===== DATA TO USE

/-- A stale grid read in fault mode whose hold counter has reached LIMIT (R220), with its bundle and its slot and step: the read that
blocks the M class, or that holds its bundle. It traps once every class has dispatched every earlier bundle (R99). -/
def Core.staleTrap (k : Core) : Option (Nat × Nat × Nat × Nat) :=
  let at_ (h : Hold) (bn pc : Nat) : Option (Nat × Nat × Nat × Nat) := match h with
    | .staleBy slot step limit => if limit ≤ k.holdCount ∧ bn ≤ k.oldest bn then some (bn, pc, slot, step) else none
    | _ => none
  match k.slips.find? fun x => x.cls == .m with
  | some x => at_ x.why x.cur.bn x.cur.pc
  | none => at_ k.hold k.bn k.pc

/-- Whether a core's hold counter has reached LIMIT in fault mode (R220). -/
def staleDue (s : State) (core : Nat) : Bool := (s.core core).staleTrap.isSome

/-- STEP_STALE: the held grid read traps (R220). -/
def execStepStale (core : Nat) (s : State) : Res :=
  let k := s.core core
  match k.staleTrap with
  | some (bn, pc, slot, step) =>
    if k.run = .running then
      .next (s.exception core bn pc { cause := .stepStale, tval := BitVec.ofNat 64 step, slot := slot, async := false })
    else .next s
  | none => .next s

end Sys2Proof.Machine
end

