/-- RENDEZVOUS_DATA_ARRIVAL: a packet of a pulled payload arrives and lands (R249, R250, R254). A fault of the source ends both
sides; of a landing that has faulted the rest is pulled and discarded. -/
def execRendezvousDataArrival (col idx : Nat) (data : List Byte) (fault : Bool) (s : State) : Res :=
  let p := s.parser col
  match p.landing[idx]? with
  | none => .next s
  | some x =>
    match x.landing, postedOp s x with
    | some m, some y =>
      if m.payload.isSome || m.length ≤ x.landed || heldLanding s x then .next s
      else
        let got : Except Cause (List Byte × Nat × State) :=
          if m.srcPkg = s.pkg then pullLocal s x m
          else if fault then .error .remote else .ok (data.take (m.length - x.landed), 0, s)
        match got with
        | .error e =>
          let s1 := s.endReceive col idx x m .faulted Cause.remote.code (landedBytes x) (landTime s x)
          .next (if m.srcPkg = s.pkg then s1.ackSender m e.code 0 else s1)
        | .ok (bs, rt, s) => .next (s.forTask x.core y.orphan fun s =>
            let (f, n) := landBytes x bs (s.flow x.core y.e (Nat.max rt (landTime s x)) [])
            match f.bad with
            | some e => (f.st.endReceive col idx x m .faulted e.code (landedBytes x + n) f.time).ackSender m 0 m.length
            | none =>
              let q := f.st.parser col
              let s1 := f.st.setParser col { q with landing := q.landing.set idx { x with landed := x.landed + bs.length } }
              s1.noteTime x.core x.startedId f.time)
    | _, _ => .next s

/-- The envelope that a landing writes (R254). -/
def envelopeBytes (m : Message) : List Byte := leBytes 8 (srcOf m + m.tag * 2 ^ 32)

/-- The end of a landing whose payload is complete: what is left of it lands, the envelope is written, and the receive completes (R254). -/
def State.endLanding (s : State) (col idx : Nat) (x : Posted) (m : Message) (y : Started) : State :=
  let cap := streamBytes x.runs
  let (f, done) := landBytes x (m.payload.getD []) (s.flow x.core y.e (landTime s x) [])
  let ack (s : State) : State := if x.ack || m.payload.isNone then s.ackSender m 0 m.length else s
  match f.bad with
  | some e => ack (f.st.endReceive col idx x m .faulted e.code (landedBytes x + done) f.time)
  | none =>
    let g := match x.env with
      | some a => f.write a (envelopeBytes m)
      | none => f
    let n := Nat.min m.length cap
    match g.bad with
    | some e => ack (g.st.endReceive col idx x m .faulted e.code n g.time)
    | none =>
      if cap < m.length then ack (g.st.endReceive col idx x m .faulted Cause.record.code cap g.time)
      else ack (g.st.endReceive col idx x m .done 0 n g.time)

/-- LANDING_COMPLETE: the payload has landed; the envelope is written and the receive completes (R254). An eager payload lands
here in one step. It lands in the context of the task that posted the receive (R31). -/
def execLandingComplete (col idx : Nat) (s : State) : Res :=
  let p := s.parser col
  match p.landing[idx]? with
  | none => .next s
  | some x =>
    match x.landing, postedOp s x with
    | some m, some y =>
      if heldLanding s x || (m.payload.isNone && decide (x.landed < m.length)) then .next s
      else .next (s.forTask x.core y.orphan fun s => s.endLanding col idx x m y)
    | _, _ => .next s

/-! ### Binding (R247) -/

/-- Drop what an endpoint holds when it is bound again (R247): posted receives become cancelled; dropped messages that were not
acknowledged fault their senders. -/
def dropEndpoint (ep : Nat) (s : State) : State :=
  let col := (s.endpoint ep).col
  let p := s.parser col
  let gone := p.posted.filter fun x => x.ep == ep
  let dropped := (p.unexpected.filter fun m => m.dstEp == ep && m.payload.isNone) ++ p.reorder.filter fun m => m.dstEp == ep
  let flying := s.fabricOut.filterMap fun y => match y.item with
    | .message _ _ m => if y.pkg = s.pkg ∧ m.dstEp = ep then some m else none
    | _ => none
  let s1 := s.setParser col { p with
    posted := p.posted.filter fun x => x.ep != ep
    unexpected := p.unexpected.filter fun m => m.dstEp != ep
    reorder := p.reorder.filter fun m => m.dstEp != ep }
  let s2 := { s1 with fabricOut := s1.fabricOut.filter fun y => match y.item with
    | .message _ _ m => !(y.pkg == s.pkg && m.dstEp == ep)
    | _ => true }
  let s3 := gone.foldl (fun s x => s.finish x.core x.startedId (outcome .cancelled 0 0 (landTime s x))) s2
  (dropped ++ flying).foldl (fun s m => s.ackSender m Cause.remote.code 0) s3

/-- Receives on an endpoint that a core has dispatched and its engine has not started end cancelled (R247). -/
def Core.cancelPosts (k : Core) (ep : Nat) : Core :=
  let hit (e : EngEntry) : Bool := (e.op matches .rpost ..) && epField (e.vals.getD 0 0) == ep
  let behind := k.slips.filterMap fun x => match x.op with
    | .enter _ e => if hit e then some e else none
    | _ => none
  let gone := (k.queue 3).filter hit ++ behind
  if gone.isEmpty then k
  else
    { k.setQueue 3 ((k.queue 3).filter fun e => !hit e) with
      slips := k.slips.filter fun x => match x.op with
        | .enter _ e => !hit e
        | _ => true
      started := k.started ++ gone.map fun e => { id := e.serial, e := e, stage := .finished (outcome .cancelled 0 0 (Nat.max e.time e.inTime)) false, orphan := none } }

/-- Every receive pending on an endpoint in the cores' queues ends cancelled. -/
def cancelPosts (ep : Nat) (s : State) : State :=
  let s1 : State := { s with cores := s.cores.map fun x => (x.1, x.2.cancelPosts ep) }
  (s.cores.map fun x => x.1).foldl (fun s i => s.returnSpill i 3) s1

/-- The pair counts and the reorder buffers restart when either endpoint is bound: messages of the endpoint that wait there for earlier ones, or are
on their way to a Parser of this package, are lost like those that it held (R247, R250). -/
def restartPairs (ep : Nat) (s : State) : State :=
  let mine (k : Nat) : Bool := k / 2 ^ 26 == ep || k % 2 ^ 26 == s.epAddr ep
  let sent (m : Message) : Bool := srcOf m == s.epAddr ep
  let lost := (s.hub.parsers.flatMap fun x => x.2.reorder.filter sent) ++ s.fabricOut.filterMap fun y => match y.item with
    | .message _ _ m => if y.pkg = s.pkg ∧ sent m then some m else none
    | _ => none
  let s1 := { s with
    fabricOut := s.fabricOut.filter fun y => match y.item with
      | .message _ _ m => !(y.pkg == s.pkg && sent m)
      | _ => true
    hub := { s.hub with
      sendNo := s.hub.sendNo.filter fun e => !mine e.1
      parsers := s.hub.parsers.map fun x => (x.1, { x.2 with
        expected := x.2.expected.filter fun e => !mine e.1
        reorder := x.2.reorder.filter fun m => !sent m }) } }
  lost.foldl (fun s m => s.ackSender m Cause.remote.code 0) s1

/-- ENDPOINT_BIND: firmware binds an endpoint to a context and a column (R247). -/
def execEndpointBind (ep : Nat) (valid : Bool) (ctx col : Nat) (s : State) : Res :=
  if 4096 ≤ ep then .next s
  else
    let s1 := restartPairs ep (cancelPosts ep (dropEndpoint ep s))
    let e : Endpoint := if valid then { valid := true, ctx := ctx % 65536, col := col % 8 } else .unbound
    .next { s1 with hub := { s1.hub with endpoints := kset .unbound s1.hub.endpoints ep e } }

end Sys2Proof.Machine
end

==========

▸ **TRY IT**
Could you find every line in the records above that has the string "isNone" and copy it?

▸ **OUTPUT FOR THIS EXERCISE**
  let ack (s : State) : State := if x.ack || m.payload.isNone then s.ackSender m 0 m.length else s
      if heldLanding s x || (m.payload.isNone && decide (x.landed < m.length)) then .next s
  let dropped := (p.unexpected.filter fun m => m.dstEp == ep && m.payload.isNone) ++ p.reorder.filter fun m => m.dstEp == ep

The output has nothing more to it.